◆ Problem to solve: Search the entries for the word "Option". Copy each line in which it is found.

◆ Supplied data:
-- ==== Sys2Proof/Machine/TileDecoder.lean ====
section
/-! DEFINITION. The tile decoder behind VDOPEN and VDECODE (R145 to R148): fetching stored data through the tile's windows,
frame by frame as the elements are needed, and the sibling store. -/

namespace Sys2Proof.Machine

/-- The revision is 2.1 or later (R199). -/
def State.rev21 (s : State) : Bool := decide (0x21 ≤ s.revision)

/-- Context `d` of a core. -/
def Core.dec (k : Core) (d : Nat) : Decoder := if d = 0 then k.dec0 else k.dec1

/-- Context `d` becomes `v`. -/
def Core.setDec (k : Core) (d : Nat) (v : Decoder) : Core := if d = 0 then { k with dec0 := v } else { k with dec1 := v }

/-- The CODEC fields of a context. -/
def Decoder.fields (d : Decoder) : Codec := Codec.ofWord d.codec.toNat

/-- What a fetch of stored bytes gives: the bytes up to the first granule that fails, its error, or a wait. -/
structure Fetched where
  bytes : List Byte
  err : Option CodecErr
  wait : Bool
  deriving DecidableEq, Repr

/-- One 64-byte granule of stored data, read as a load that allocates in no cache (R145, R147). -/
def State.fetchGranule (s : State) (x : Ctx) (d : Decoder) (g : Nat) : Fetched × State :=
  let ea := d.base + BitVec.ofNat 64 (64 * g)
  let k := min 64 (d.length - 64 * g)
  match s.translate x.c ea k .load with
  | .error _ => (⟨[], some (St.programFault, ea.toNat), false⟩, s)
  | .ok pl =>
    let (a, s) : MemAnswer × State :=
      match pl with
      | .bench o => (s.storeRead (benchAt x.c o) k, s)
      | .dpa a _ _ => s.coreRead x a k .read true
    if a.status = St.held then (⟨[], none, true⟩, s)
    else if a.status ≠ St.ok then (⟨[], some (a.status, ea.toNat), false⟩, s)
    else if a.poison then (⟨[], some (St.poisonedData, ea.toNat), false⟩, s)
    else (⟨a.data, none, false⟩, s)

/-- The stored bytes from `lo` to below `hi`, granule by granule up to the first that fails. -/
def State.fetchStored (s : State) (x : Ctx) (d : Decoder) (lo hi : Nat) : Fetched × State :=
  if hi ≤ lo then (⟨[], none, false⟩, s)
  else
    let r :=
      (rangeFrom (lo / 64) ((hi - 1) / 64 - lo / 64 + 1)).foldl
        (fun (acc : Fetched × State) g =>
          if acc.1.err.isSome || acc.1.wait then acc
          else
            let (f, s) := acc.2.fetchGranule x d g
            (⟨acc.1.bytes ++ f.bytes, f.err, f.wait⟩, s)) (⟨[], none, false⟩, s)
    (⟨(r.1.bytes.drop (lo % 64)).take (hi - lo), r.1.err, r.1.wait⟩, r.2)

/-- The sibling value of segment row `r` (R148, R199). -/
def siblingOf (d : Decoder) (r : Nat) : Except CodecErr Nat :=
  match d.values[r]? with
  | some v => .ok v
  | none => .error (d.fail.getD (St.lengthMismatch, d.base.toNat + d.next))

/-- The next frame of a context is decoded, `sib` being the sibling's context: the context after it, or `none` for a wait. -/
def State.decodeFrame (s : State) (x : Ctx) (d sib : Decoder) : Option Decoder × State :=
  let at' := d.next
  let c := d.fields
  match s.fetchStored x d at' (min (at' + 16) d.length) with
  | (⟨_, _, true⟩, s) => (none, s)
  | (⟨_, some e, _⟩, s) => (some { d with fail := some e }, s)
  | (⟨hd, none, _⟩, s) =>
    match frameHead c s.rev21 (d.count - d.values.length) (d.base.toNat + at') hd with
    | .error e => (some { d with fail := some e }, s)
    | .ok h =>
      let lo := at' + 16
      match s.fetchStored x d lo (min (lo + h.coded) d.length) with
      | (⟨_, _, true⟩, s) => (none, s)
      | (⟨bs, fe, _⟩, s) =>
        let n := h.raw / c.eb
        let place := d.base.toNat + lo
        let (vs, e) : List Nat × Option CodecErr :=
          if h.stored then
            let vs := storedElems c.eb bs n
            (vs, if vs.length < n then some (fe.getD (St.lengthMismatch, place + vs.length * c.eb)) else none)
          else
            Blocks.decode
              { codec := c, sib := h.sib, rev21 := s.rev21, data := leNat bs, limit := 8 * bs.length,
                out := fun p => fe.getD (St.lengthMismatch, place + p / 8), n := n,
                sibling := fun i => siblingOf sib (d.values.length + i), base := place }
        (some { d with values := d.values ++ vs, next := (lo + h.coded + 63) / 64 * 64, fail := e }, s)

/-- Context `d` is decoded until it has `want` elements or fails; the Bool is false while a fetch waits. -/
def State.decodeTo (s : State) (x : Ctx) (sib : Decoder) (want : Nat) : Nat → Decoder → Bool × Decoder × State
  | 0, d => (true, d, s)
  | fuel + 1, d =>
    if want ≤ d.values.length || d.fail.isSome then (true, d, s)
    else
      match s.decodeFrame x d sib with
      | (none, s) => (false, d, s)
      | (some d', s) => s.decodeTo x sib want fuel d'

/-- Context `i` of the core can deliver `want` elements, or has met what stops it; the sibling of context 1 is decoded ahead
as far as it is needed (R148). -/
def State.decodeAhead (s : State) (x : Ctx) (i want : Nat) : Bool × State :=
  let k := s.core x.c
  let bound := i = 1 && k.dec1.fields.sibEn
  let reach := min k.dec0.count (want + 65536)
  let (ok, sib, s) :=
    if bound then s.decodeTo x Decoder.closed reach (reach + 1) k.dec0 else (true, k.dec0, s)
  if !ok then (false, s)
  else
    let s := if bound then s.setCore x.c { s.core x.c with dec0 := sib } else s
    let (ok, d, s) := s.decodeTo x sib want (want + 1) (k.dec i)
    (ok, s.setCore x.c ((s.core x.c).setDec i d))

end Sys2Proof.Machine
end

◆ Result of this exercise:
  err : Option CodecErr
def State.decodeFrame (s : State) (x : Ctx) (d sib : Decoder) : Option Decoder × State :=
        let (vs, e) : List Nat × Option CodecErr :=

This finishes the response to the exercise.